Record excerpts Start Marker
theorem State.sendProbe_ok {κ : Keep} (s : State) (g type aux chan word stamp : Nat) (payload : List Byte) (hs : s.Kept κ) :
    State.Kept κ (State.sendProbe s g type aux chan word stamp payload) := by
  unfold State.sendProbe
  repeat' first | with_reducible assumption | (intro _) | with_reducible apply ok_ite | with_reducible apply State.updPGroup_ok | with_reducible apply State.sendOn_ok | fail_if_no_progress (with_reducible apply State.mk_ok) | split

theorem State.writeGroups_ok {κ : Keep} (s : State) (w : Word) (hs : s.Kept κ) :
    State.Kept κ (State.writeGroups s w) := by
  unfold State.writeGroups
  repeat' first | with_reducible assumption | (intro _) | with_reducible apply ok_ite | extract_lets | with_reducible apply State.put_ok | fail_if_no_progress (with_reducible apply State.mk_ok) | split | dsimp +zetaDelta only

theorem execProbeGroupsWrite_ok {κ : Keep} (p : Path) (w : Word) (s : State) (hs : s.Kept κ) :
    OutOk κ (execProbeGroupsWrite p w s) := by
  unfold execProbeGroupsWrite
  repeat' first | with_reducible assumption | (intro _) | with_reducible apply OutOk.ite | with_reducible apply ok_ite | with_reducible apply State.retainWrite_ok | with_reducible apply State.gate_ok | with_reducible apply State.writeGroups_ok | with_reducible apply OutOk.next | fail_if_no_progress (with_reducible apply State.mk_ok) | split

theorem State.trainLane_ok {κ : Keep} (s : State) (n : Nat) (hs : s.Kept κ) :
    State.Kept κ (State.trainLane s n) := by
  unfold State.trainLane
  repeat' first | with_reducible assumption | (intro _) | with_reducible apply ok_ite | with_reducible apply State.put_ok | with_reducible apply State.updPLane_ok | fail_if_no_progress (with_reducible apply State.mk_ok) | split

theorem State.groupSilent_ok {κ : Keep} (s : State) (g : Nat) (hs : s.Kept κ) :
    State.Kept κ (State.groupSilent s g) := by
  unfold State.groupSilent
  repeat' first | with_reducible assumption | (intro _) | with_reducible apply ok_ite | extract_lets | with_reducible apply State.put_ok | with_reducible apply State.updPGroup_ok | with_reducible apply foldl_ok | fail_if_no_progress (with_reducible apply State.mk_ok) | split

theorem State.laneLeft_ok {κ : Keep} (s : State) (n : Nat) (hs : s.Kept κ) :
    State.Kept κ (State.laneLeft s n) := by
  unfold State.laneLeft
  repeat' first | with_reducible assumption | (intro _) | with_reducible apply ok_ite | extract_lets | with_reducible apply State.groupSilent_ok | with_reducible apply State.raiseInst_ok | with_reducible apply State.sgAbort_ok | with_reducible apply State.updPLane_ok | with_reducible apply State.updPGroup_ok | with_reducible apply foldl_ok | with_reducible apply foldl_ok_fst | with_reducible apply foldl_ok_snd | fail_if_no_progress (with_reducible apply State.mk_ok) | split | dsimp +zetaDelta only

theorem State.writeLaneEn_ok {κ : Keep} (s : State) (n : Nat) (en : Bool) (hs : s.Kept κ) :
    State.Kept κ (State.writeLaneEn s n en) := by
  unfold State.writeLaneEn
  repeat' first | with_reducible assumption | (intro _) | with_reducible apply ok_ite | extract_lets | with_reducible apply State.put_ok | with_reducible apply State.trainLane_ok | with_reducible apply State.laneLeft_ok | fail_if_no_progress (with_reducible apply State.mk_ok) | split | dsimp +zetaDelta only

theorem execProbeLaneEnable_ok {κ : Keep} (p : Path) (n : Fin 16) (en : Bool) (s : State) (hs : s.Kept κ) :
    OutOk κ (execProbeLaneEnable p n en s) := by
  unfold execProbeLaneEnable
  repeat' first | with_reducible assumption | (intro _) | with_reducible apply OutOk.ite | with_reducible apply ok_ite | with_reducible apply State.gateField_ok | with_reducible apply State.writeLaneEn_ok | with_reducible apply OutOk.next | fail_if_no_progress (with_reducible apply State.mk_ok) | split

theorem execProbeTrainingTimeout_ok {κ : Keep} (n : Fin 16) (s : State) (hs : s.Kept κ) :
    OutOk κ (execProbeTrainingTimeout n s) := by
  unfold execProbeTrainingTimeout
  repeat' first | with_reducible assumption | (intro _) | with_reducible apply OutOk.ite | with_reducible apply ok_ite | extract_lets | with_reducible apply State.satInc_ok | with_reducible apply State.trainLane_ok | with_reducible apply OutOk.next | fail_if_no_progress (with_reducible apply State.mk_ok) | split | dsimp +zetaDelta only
Record excerpts End Marker
Record excerpts Start Marker
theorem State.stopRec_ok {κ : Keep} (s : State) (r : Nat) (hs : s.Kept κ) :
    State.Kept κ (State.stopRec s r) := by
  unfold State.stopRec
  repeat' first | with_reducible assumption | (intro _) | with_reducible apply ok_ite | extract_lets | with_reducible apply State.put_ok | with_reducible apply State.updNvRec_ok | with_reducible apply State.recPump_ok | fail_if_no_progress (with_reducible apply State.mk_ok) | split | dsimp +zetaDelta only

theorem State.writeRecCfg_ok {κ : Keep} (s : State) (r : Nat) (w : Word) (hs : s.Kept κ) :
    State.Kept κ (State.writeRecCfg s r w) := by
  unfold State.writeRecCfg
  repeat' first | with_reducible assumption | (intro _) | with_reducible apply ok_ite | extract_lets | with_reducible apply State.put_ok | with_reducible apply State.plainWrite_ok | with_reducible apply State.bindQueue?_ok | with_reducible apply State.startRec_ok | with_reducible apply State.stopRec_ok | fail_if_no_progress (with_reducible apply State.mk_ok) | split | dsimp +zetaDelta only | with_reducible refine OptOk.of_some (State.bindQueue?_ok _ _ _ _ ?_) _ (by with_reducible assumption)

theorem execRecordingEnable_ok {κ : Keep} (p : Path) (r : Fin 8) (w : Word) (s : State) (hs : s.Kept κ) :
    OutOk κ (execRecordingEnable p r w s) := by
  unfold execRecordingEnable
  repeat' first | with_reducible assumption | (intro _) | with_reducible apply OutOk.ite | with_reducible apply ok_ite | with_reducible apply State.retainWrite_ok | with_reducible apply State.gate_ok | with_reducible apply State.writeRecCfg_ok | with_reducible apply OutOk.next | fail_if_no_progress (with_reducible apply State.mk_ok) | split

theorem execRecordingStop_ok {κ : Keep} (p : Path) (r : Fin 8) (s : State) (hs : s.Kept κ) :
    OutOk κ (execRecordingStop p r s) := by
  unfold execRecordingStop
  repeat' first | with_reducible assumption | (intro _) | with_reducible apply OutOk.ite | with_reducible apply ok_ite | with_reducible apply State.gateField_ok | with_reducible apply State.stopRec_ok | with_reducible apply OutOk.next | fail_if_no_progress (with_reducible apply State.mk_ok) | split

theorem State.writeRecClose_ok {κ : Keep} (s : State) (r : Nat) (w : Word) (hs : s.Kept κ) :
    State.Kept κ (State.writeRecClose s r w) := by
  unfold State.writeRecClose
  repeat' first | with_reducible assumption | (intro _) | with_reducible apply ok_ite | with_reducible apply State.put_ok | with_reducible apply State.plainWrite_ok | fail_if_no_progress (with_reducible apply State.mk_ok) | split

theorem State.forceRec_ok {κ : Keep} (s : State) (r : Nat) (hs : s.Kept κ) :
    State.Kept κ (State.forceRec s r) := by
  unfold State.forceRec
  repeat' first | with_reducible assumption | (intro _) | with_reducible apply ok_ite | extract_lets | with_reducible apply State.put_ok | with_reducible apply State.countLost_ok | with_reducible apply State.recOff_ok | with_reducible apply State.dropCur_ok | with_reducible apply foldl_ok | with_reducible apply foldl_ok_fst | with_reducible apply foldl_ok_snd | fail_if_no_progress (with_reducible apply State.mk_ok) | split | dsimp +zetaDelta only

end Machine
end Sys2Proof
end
Record excerpts End Marker
How to complete this task: The result should be every line of the material that contains the word "chan", so copy those lines.

Result:
theorem State.sendProbe_ok {κ : Keep} (s : State) (g type aux chan word stamp : Nat) (payload : List Byte) (hs : s.Kept κ) :
    State.Kept κ (State.sendProbe s g type aux chan word stamp payload) := by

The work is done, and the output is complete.